Task brief >> Your answer should be the lines below from the one holding "Lining's mix these" through the one holding "def pageGen (t", copied exactly and with nothing else.

The records >>

-- ==== Sys2Proof/Machine/ChipCode.lean ====
section
/-!
DEFINITION. Machine/ChipCode.lean: the arithmetic of the chip-loss code and of the page code, and where their symbols lie
(14_memory_codes R365, R366, R374, R375, R380, R381). The channel decodes by counting wrong symbols (Machine/Codes.lean, R367); here stand the
codewords those symbols belong to.
-/
namespace Sys2Proof.Machine

/-! ### GF(2⁸) and the Reed–Solomon code (R365) -/

/-- Times α, modulo x⁸ + x⁴ + x³ + x² + 1. -/
def gfDouble (a : Byte) : Byte := if a.getLsbD 7 then a.shiftLeft 1 ^^^ 0x1D else a.shiftLeft 1

/-- The product over the low `n` bits of `b`. -/
def gfMulBits (a b : Byte) : Nat → Byte
  | 0 => 0
  | n + 1 => gfDouble (gfMulBits a b n) ^^^ (if b.getLsbD (7 - n) then a else 0)
def gfMul (a b : Byte) : Byte := gfMulBits a b 8

/-- α to the n. -/
def gfAlpha : Nat → Byte
  | 0 => 1
  | n + 1 => gfDouble (gfAlpha n)

/-- A polynomial, highest coefficient first, times (x − r). -/
def timesRoot (g : List Byte) (r : Byte) : List Byte :=
  List.zipWith (fun x y => x ^^^ y) (g ++ [0]) (0 :: g.map (gfMul r))

/-- g(x), its 33 coefficients, highest first. -/
def rsGen : List Byte := (upto 32).foldl (fun g i => timesRoot g (gfAlpha i)) [1]

/-- One step of the division by g(x). -/
def rsStep (rem : List Byte) (b : Byte) : List Byte :=
  let q := b ^^^ rem.headD 0
  List.zipWith (fun x y => x ^^^ y) (rem.drop 1 ++ [0]) ((rsGen.drop 1).map (gfMul q))

/-- The 32 check symbols of 128 data bytes: the remainder of the data polynomial, positions 128 to 159. -/
def rsCheck (data : List Byte) : List Byte := data.foldl rsStep (List.replicate 32 0)

/-- The codeword of a line: symbols c_0 to c_159. -/
def codeword (data : List Byte) : List Byte := data ++ rsCheck data

/-- A poisoned line as it is stored (R374): all-zero data, every check symbol XORed with 0xFF. -/
def poisonWord : List Byte := List.replicate 128 0 ++ (rsCheck (List.replicate 128 0)).map (fun x => x ^^^ 0xFF)

/-- What the poison test decodes (R375). -/
def poisonTest (w : List Byte) : List Byte := w.take 128 ++ (w.drop 128).map (fun x => x ^^^ 0xFF)

/-! ### Symbols on devices (R366) -/

/-- The device of symbol p, and its number there. -/
def symDevice (p : Nat) : Nat := p / 8
def symPart (p : Nat) : Nat := p % 8

/-- Beat and DQ line of bit b of symbol p: lines 0 to 63 are DQ, 64 to 79 the check bits CB. -/
def symBit (p b : Nat) : Nat × Nat := (2 * symPart p + b / 4, 4 * symDevice p + b % 4)

/-- The word that the devices hold for a line: every wrong symbol is one that an injection XORed with 0xFF (R383). For a line under the
Lining's mix these are the plain bytes' symbols (15_ R388). -/
def Device.storedWord (d : Device) (n line : Nat) : List Byte :=
  let w := if d.isPoisoned n line then poisonWord else codeword (d.lineBytes n line)
  w.zipIdx.map (fun x => if (d.symErrs n line).contains x.2 then x.1 ^^^ 0xFF else x.1)

/-- The 80 lines of one of the 16 beats of a burst. -/
def Device.burstBeat (d : Device) (n line beat : Nat) : BitVec 80 :=
  let w := d.storedWord n line
  (upto 80).foldl (fun (v : BitVec 80) q =>
    let p := 8 * (q / 4) + beat / 2
    if (w.getD p 0).getLsbD (4 * (beat % 2) + q % 4) then v ||| BitVec.ofNat 80 (2 ^ q) else v) 0

/-! ### GF(2¹⁶) and the page code (R380) -/

def gf16Double (a : BitVec 16) : BitVec 16 := if a.getLsbD 15 then a.shiftLeft 1 ^^^ 0x100B else a.shiftLeft 1
def gf16MulBits (a b : BitVec 16) : Nat → BitVec 16
  | 0 => 0
  | n + 1 => gf16Double (gf16MulBits a b n) ^^^ (if b.getLsbD (15 - n) then a else 0)
def gf16Mul (a b : BitVec 16) : BitVec 16 := gf16MulBits a b 16
def gf16Alpha : Nat → BitVec 16
  | 0 => 1
  | n + 1 => gf16Double (gf16Alpha n)

/-- The exponents i · 2^k modulo 2¹⁶ − 1: the conjugates of α^i. -/
def conjugates (i : Nat) : List Nat := ((upto 16).map (fun k => i * 2 ^ k % 65535)).eraseDups

/-- The minimal polynomial of α^i, highest coefficient first; its coefficients are 0 and 1. -/
def minimalPoly (i : Nat) : List Bool :=
  let g : List (BitVec 16) := (conjugates i).foldl (fun g e =>
    List.zipWith (fun x y => x ^^^ y) (g ++ [0]) (0 :: g.map (gf16Mul (gf16Alpha e)))) [1]
  g.map (fun x => x != 0)

/-- The product of two binary polynomials, highest coefficient first. -/
def bitsMul (a b : List Bool) : List Bool :=
  a.foldl (fun acc x => List.zipWith (fun p q => p ^^ q) (acc ++ [false]) (List.replicate (acc.length + 1 - b.length) false ++
    b.map (fun y => x && y))) (List.replicate (b.length - 1) false)

/-- g(x) of the page code: the least common multiple of the minimal polynomials of α¹ to α^(2t), highest coefficient first. -/
def pageGen (t : Nat) : List Bool :=
  (((upto (2 * t)).map (fun i => minimalPoly (i + 1))).eraseDups).foldl bitsMul [true]

/-- The 16·t parity bits of a page, highest coefficient first: the remainder of the data polynomial modulo g(x). -/
def pageParityBits (t : Nat) (page : List Byte) : List Bool :=
  let g := (pageGen t).drop 1
  let bits := page.flatMap (fun b => (upto 8).map (fun i => b.getLsbD i))
  bits.foldl (fun rem x =>
    let q := x ^^ rem.headD false
    List.zipWith (fun p y => p ^^ (q && y)) (rem.drop 1 ++ [false]) g) (List.replicate (16 * t) false)

/-- Bits as bytes, the first bit lowest. -/
def packBits (bs : List Bool) : List Byte :=
  (upto ((bs.length + 7) / 8)).map (fun i =>
    ((bs.drop (8 * i)).take 8).zipIdx.foldl (fun (v : Byte) x => if x.1 then v ||| BitVec.ofNat 8 (2 ^ x.2) else v) 0)

/-- A page of 4,096 bytes as it is stored: with its parity from byte 4,096 up. -/
def pageWord (t : Nat) (page : List Byte) : List Byte := page ++ packBits (pageParityBits t page)

/-- A flash page: 4,096 data bytes, parity and 0xFF fill (18_ R463). -/
def flashPage (t : Nat) (page : List Byte) : List Byte :=
  let w := pageWord t page
  w ++ List.replicate (4224 - w.length) 0xFF

/-- Where image page k of an image on n ports from page s lies: the port's place among the n, and the byte of that port (18_ R463). -/
def imagePlace (n s k : Nat) : Nat × Nat := (k % n, 4224 * (s + k / n))

/-- A frame of a salvaged rank (R381): the page with 128 parity bytes twice, then zeros. -/
def salvageFrame (page : List Byte) : List Byte := pageWord 64 page ++ pageWord 64 page ++ List.replicate 256 0

/-- The place of frame byte x: burst of the frame, and symbol of the unmarked devices in ascending order. -/
def framePlace (out : List Nat) (x : Nat) : Nat × Nat :=
  let live := (upto 20).filter (fun dev => !out.contains dev)
  (x / 136, 8 * live.getD (x % 136 / 8) 0 + x % 8)

end Sys2Proof.Machine
end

Final answer >>
Lining's mix these are the plain bytes' symbols (15_ R388). -/
def Device.storedWord (d : Device) (n line : Nat) : List Byte :=
  let w := if d.isPoisoned n line then poisonWord else codeword (d.lineBytes n line)
  w.zipIdx.map (fun x => if (d.symErrs n line).contains x.2 then x.1 ^^^ 0xFF else x.1)

/-- The 80 lines of one of the 16 beats of a burst. -/
def Device.burstBeat (d : Device) (n line beat : Nat) : BitVec 80 :=
  let w := d.storedWord n line
  (upto 80).foldl (fun (v : BitVec 80) q =>
    let p := 8 * (q / 4) + beat / 2
    if (w.getD p 0).getLsbD (4 * (beat % 2) + q % 4) then v ||| BitVec.ofNat 80 (2 ^ q) else v) 0

/-! ### GF(2¹⁶) and the page code (R380) -/

def gf16Double (a : BitVec 16) : BitVec 16 := if a.getLsbD 15 then a.shiftLeft 1 ^^^ 0x100B else a.shiftLeft 1
def gf16MulBits (a b : BitVec 16) : Nat → BitVec 16
  | 0 => 0
  | n + 1 => gf16Double (gf16MulBits a b n) ^^^ (if b.getLsbD (15 - n) then a else 0)
def gf16Mul (a b : BitVec 16) : BitVec 16 := gf16MulBits a b 16
def gf16Alpha : Nat → BitVec 16
  | 0 => 1
  | n + 1 => gf16Double (gf16Alpha n)

/-- The exponents i · 2^k modulo 2¹⁶ − 1: the conjugates of α^i. -/
def conjugates (i : Nat) : List Nat := ((upto 16).map (fun k => i * 2 ^ k % 65535)).eraseDups

/-- The minimal polynomial of α^i, highest coefficient first; its coefficients are 0 and 1. -/
def minimalPoly (i : Nat) : List Bool :=
  let g : List (BitVec 16) := (conjugates i).foldl (fun g e =>
    List.zipWith (fun x y => x ^^^ y) (g ++ [0]) (0 :: g.map (gf16Mul (gf16Alpha e)))) [1]
  g.map (fun x => x != 0)

/-- The product of two binary polynomials, highest coefficient first. -/
def bitsMul (a b : List Bool) : List Bool :=
  a.foldl (fun acc x => List.zipWith (fun p q => p ^^ q) (acc ++ [false]) (List.replicate (acc.length + 1 - b.length) false ++
    b.map (fun y => x && y))) (List.replicate (b.length - 1) false)

/-- g(x) of the page code: the least common multiple of the minimal polynomials of α¹ to α^(2t), highest coefficient first. -/
def pageGen (t : Nat) : List Bool :=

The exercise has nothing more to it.